Your goal -
From the listing below, copy only the lines running from the line that contains "def dMap : Dev" to the line that contains "def prog (k", both included.

Records provided -
-- ==== Sys2Proof/Tests/Slice0.lean ====
section
/-! SUPPORT. Tests: small devices, commands that the check refuses, the worked examples of the spec on single operations, and for
every obligation with hypotheses a theorem that shows states and operands meeting those of each clause. -/

namespace Sys2Proof.Tests
open Sys2Proof.Machine
set_option Elab.async false

/-! ### Small devices -/

/-- A device that runs, OPERATIONAL. -/
def dev0 : Dev := ({ Dev.reset with sup := { Supply.reset with phase := .running } }).put R.LCS_STAT_STATE 2
/-- The device with an empty queue. -/
def T (d : Dev) : State := ⟨d, []⟩

/-- A frame with its FCS. -/
def framed (bs : List Byte) : List Byte := bs ++ fcsBytes bs
def frame60 (type : Nat) (body : List Byte) : List Byte := padTo 60 (beBytes 6 0x0A0B0C0D0E0F ++ beBytes 6 0x102030405060 ++ beBytes 2 type ++ body)
def dPort : Dev := (dev0.put (R.PORT_SUBPORT_STAT_LINK_UP 0) 1).put (R.PORT_SUBPORT_STAT_MODE_ACTIVE 0) 0

def macFrame (op : Nat) (body : List Byte) : List Byte := padTo 60 (beBytes 6 0x0180C2000001 ++ beBytes 6 0x102030405060 ++ beBytes 2 0x8808 ++ beBytes 2 op ++ body)
def dMac (f : List Byte) (pfc : Nat) : Dev := ({ dPort with port := { dPort.port with macCtl := [⟨0, f, 0⟩, ⟨7, f, 0⟩] } }).put (R.PORT_SUBPORT_CFG_PFC_EN 0) pfc
def ignoring (d : Dev) : Dev := { d with port := { d.port with subs := d.port.subs.map fun s => { s with pause := s.pause.map fun p => { p with ignoring := true } } } }
def dPaused : Dev := (dPort.put (R.PORT_SUBPORT_STAT_PAUSED 0) 0x81).put (R.PORT_SUBPORT_STAT_PAUSED 7) 0x80

def dSend : Dev := (((dPort.put R.PORT_CFG_TX_FC_EN 1).put R.PORT_CFG_PTP_EN 1).put R.PORT_CFG_PTP_SUBPORT 0)
def egr (n : Nat) (dr : Bool) : EgressItem := ⟨n, 1, frame60 0x800 [], 0, dr, none⟩
def dEgress (dr : Bool) : Dev := { dSend with port := { dSend.port with subs := dSend.port.subs.modify 0 fun s => { s with partnerPaused := true, egress := [egr 3 dr, egr 4 false] }, records := [⟨0, 5, [zeros 32], 1⟩, ⟨1, 5, [zeros 32], 1⟩] } }
def dRecDown : Dev := { dSend with port := { dSend.port with records := [⟨7, 5, [zeros 32, zeros 32], 1⟩] } }

/-- A control request frame (R570): opcode, SEQ, address, payload. -/
def reqHead (op seq addr len : Nat) (crc : Nat) : List Byte :=
  beBytes 2 0xCA05 ++ beBytes 1 1 ++ beBytes 1 op ++ beBytes 4 seq ++ beBytes 6 addr ++ beBytes 2 len ++ zeros 2 ++ beBytes 4 crc ++ zeros 10
def reqFrame (op seq addr : Nat) (pl : List Byte) : List Byte :=
  beBytes 6 0x0A0B0C0D0E0F ++ beBytes 6 0x102030405060 ++ beBytes 2 0x88B5 ++ [0, 0] ++ reqHead op seq addr pl.length (crc32c (reqHead op seq addr pl.length 0 ++ pl)).toNat ++ pl
def dReq (seqs : List SeqEntry) (tokens : Nat) (q : List Req) : Dev :=
  { dPort with port := { dPort.port with ctlRx := [⟨0, reqFrame 1 5 0x10 [], 0⟩, ⟨7, [], 0⟩] }, ctl := { dPort.ctl with seqs := seqs, tokens := tokens, queue := q } }
def dSlot (run st : Nat) (w : Sparse Word) : Dev := { ((dev0.put R.CFG_BOOT_RUN_SLOT run).put (R.CFG_SLOT_STAT_STATE 1) st) with nvm := { dev0.nvm with slotB := w } }
def dSlotOp (o : SlotOp) : Dev := { dSlot 0 1 [(0, 5)] with ctl := { dev0.ctl with slotOp := some o } }
def dJrn : Dev := { dev0 with jrn := { dev0.jrn with entries := [zeros 64], openNs := 7 }, ctl := { dev0.ctl with tokens := 1, refused := [⟨1, 2, 3⟩], surplus := ⟨0, 1, 1⟩ } }

/-- Context 0's page 0 maps to physical page 3; the counter holds `v`. -/
def dCtr (v : Nat) (ws : List Wait) : Dev :=
  let d := (dev0.put (R.SYN_MAP_VALID 0 0) 1).put (R.SYN_MAP_PAGE 0 0) 3
  { d with sync := { d.sync with ctrs := if v = 0 then [] else [(768, ⟨v, 0, 0⟩)], waits := ws } }
def wCtr (k : Nat) : Wait := ⟨.counter 0 k, 0, 77, 0, true⟩
/-- Pin 0 of core 0 is context 0's. -/
def dPin (set : Nat) (ws : List Wait) : Dev :=
  let d := ((dev0.put (R.SYN_PIN_ALLOCATED 0 0) 1).put (R.SYN_PIN_CONTEXT 0 0) 0).put (R.SYN_PIN_SET 0 0) set
  { d with sync := { d.sync with waits := ws } }
def wPin : Wait := ⟨.pin 0 0, 0, 0, 0, true⟩
/-- Network 0 has the Lens cores 0 and 1. -/
def dBar (arr : Nat) (board : Nat) (ws : List Wait) : Dev :=
  let d := (((dev0.put (R.SYN_BAR_ALLOCATED 0) 1).put (R.SYN_BAR_MASK_CORES 0 0) 3).put (R.SYN_BAR_BOARD 0) board).put R.TKP_MODE_FABRIC_BOARD board
  let d := d.setArrived 0 arr
  { d with sync := { d.sync with waits := ws } }
def wBar : Wait := ⟨.barrier 0, 0, 0, 5, true⟩
def qe (soi eoi : Bool) : QEntry := ⟨List.replicate 64 7, soi, eoi, none⟩
/-- Queue 0 holds `n` entries, the first `vis` visible. -/
def dQue (n vis : Nat) (open_ : Bool) (ws : List Wait) (spill : Nat := 0) : Dev :=
  let d := ((dev0.put (R.QUE_DESC_ENABLE 0) 1).put (R.QUE_DESC_SPILL_64K 0) spill)
  let d := d.setQue 0 { Queue.empty with entries := List.replicate n (qe true true), visible := vis, headN := min n 32, midN := 0 } open_
  { d with sync := { d.sync with waits := ws } }
def push (soi eoi blk : Bool) : PushReq := ⟨0, 5, List.replicate 64 9, soi, eoi, blk⟩

/-- One packet of sub-port 0 at a stage, numbered 9, with the lists that name it. -/
def pk (st : Stage) (passes mode : Nat) (gone : Bool := false) : Packet :=
  { id := 9, sp := 0, frame := frame60 0x800 [], rxTime := 0, mode := mode, cls := 1, stage := st, passes := passes, firstEntry := 10, pass := ⟨0, 0, zeros 128⟩,
    slot := 0, ver := 0, refHeld := true, action := 0, flow := none, sample := none, why := .other, malformed := none, verdict := none, gone := gone }
def dFront (p : Packet) (f : Front → Front) (next : Nat := 0x100) : Dev :=
  { dPort.put (R.PRS_NODE_DEFAULT_NEXT 0) next with front := f { Front.reset with packets := [p] } }

/-- A rule staging under way in slot 1; the Current version is in slot 0. -/
def dStage : Dev := (((dev0.put R.CLS_STATE_STAGE_OPEN 1).put R.CLS_STATE_STAGE_SLOT 1).put (R.CLS_VER_STATE 1) 1).put (R.CLS_VER_STATE 0) 2
def addRec (bank idx value mask action : Nat) : List Byte :=
  beBytes 1 1 ++ beBytes 1 bank ++ beBytes 2 idx ++ beBytes 40 value ++ beBytes 40 mask ++ beBytes 8 action ++ zeros 4

/-- Flow 0 (bucket 0, way 0), valid, policy 0, idle since time 0; the time is `ns`. -/
def dAge (ns : Nat) : Dev :=
  let d := (dev0.put R.FLW_TABLE_INFO_BASE 0xDC0000000).put (R.FLW_POLICY_IDLE_MS 0) 1
  { (d.put R.FLW_OCC_LIVE_FLOWS 1).memWrite 0xDC0000000 (zeros 43 ++ [1] ++ zeros 148) with ns := ns }
/-- Entity table 0 at the same base with 4 ways, its way 2 stale at `ns` 1000000. -/
def dEnt (ns : Nat) : Dev :=
  let d := ((dev0.put (R.FLW_ENT_TABLE_BASE 0) 0xDC0000000).put (R.FLW_ENT_TABLE_IDLE_MS 0) 1).put (R.FLW_ENT_TABLE_LOG2_SIZE 0) 2
  { d.memWrite (0xDC0000000 + 128) (zeros 16 ++ [1] ++ zeros 47) with ns := ns }

def dPlan (f : Plan → Plan) : Dev := { dev0 with plan := f Plan.reset }
def smp (slot : Nat) : Sample :=
  { slot := slot, packet := 9, sp := 0, mode := 0, ver := 0, action := 0, own := 0, rxTime := 0, flow := ⟨0, 0, 0⟩, model := 0, context := 0,
    raw := [none, none, none], ys := [none, none, none], admitted := [], candidate := false, refused := false, merged := false, decimated := false,
    rerun := false, widened := false, dead := false, stateRead := 0, committed := false, initial := false, done := false }
def dTick (follower numbered : Bool) (missed : Nat) (edges : List (Nat × Nat)) : Dev :=
  let d := dPlan fun p => { p with ticking := true, tick := 7, firstTick := some 7, nextNs := 5000, numbered := numbered, missed := missed, edges := edges }
  ((d.put R.TKP_TICK_STAT_FOLLOWER (b2n follower)).put R.TKP_MODE_FABRIC_BOARD (b2n follower))
def dBatch (xs : List Sample) (f : Plan → Plan := id) : Dev := dPlan fun p => f { p with ticking := true, tick := 64, firstTick := some 0, computing := some ⟨63, 0, xs⟩ }
def tile0 : Tile :=
  { partition := 0, facet := 0, context := 0, model := 0, tier := 0, learning := false, form := .facet, qblock := 0x1000, kBase := 0, k := 1, kTotal := 1,
    nBase := 0, n := 1, nTotal := 1, mBase := 0, m := 1, mTotal := 1, part := 0, lastOfPass := true, act := .shared 0, actPitch := 16, wgt := .shared 64,
    wgtPitch := 16, out := .core 0 0x2000, completion := 0, slots := [0], reads := [], cmdId := 1 }
def pass0 : Pass :=
  { partition := 0, homes := [0], actCode := 6, gang := false, context := 0, model := 0, tier := 0, learning := false, cmdId := 1, qaddr := 0x1000, qblock := zeros 64, actDesc := zeros 24, wgtDesc := zeros 24,
    outDesc := zeros 24, biases := [], rescale := [], side := [], wide := false, nTotal := 1, mTotal := 1, kTotal := 1, out := .core 0 0x2000, completion := 0,
    slots := [0], acc := [], groups := [], lastDone := true, beganNs := 0, reissues := 0 }
/-- Credit of 1.0 (FP32) and, in T1 of model 0, room for `left`. -/
def dAdmit (credit left : Nat) (x : Sample) (tiers : List Nat) : Dev :=
  let d := dBatch [x] fun p => { p with left := credit, use := [(1, ⟨0, 1, left, false⟩)], closedGroups := [[⟨0, tiers, (0, 1)⟩], []] }
  d.put (R.TKP_ENERGY_E_UJ 0 1) 0x3F000000

def dMap : Dev := ((dev0.put R.MEM_MAP_INFO_LIVE_CHANNELS 512).put (R.SYN_MAP_VALID 0 0) 1).put (R.SYN_MAP_PAGE 0 0) 3
def desc (fmt scale : Nat) : List Byte := leBytes 1 fmt ++ zeros 3 ++ leBytes 4 scale ++ zeros 16
/-- The quantisation block of `tile0` with three INT8 tensors. -/
def dTile : Dev := ((((dMap.memWrite 0x1000 (leBytes 8 0x3000 ++ leBytes 8 0x3040 ++ leBytes 8 0x3080 ++ zeros 40)).memWrite 0x3000 (desc 6 0x3F800000)).memWrite 0x3040 (desc 6 0x3F800000)).memWrite 0x3080 (desc 6 0x3F800000)).memWrite 0 [3]
def prog (k : Nat) (us : List Nat) : Placed := ⟨k, us.headD 0, 0, 0, 0, false, us, true, []⟩
def homed (d : Dev) : Dev := { d with plan := { d.plan with placed := [prog 0 [0], { prog 2 [0] with id := 1024 }] } }
def lens (d : Dev) (f : Lens → Lens) : Dev := { d with lens := f d.lens }
def gbase : Nat := 0xF000000000000
def gtile : Tile := { tile0 with partition := 1024, form := .grating, act := .shared gbase, wgt := .shared (gbase + 64), out := .shared (gbase + 0x2000) }
def mover0 : MoverOp := { cluster := 0, context := 0, src := .shared 0x4000, dst := .shared 0x5000, rows := 2, cols := 3, elemBits := 8, srcPitch := 3, dstPitch := 4, transpose := false, signal := 0, cmdId := 2 }
def elt0 : EltCmd := { core := 0, context := 0, op := .add, count := 2, a := .shared 0x4000, aFmt := 6, b := .shared 0x4040, bFmt := 6, c := .shared 0x4080, cFmt := 6, out := .shared 0x5000, outFmt := 6, cmdId := 3 }

/-- Model 0 in engine 0, one replica of one stage; sample 0 of batch 63 is its; slot sets in DRAM. -/
def dFor (xs : List Sample) : Dev :=
  let d := (dBatch xs fun p => p)
  let d := (((d.put (R.FOR_MODEL_STAGES 0) 1).put (R.FOR_MODEL_REPLICAS 0) 1).put (R.FOR_MODEL_FEATURES 0) 2).put R.MEM_MAP_INFO_LIVE_CHANNELS 512
  let d := (d.put (R.FOR_ENGINE_STAT_MODEL 0) 0).put (R.FOR_FEATURE_SENT_EN 0 1) 1
  { d with seq := { d.seq with slotSets := [0x10000, 0x20000], outBlocks := [(0, 0x30000)] } }
def job0 : ForestJob := ⟨0, 0, 0, [.uint 5, .missing], 3, [], none⟩
/-- Flow 0 valid in DRAM with incarnation 0; model 0 a sequence tier in context 0. -/
def dSeq (xs : List Sample) : Dev :=
  let d := dBatch xs fun p => { p with placed := [⟨0, 0, 0, 0, 2, false, [0], true, []⟩] }
  let d := (((d.put R.MEM_MAP_INFO_LIVE_CHANNELS 512).put R.FLW_TABLE_INFO_BASE 0xDC0000000).put (R.SEQ_MODEL_SEQ_TIER 0) 1).put (R.SEQ_MODEL_LINEAGE 0) 9
  let d := d.memWrite 0xDC0000000 (zeros 43 ++ [1] ++ zeros 148)
  { d with seq := { d.seq with stateBlocks := [0x40000, 0x50000], newBlocks := [0x60000, 0x70000], readySent := true } }
def stageReq (op m off : Nat) (data : List Byte) : List Byte := beBytes 1 op ++ beBytes 1 m ++ zeros 6 ++ beBytes 8 off ++ data
def dGen (g : Nat) (st : Option Staging) (sg : Sparse ShadowGen := []) : Dev :=
  let d := (dev0.put R.MEM_MAP_INFO_LIVE_CHANNELS 512).put (R.SEQ_MODEL_GSTATE 0) g
  { d with seq := { d.seq with staging := st, staged := sg, stagingBase := 0x100000 } }
def sg0 : ShadowGen := ⟨7, none, [], [], none, none⟩
/-- Model 0 learns; two records of it in the ring. -/
def dLearn (l : Option Learner) : Dev :=
  let d := dBatch [{ smp 0 with done := true }] fun p => { p with mode := 1, phases := [0], placed := [⟨0, 0, 0, 0, 3, true, [0], true, []⟩] }
  let d := ((((d.put R.MEM_MAP_INFO_LIVE_CHANNELS 512).put (R.SEQ_LEARN_CFG_LEARN_EN 0) 1).put (R.SEQ_MODEL_GEN_CURRENT 0) 4).put
    (R.SEQ_LEARN_CFG_STEP_LOG2 0) 0).put (R.SEQ_LEARN_CFG_STEP_MAX_TICKS 0) 9
  let d := (d.memWrite 0x80000 (leBytes 1 0 ++ leBytes 1 0 ++ leBytes 2 3 ++ zeros 252)).memWrite 0x80100 (leBytes 1 0 ++ leBytes 1 0 ++ leBytes 2 4)
  { d with seq := { d.seq with ringBase := 0x80000, ringLive := [0, 1], learners := match l with | some l => [(0, l)] | none => [] } }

Written answer -
def dMap : Dev := ((dev0.put R.MEM_MAP_INFO_LIVE_CHANNELS 512).put (R.SYN_MAP_VALID 0 0) 1).put (R.SYN_MAP_PAGE 0 0) 3
def desc (fmt scale : Nat) : List Byte := leBytes 1 fmt ++ zeros 3 ++ leBytes 4 scale ++ zeros 16
/-- The quantisation block of `tile0` with three INT8 tensors. -/
def dTile : Dev := ((((dMap.memWrite 0x1000 (leBytes 8 0x3000 ++ leBytes 8 0x3040 ++ leBytes 8 0x3080 ++ zeros 40)).memWrite 0x3000 (desc 6 0x3F800000)).memWrite 0x3040 (desc 6 0x3F800000)).memWrite 0x3080 (desc 6 0x3F800000)).memWrite 0 [3]
def prog (k : Nat) (us : List Nat) : Placed := ⟨k, us.headD 0, 0, 0, 0, false, us, true, []⟩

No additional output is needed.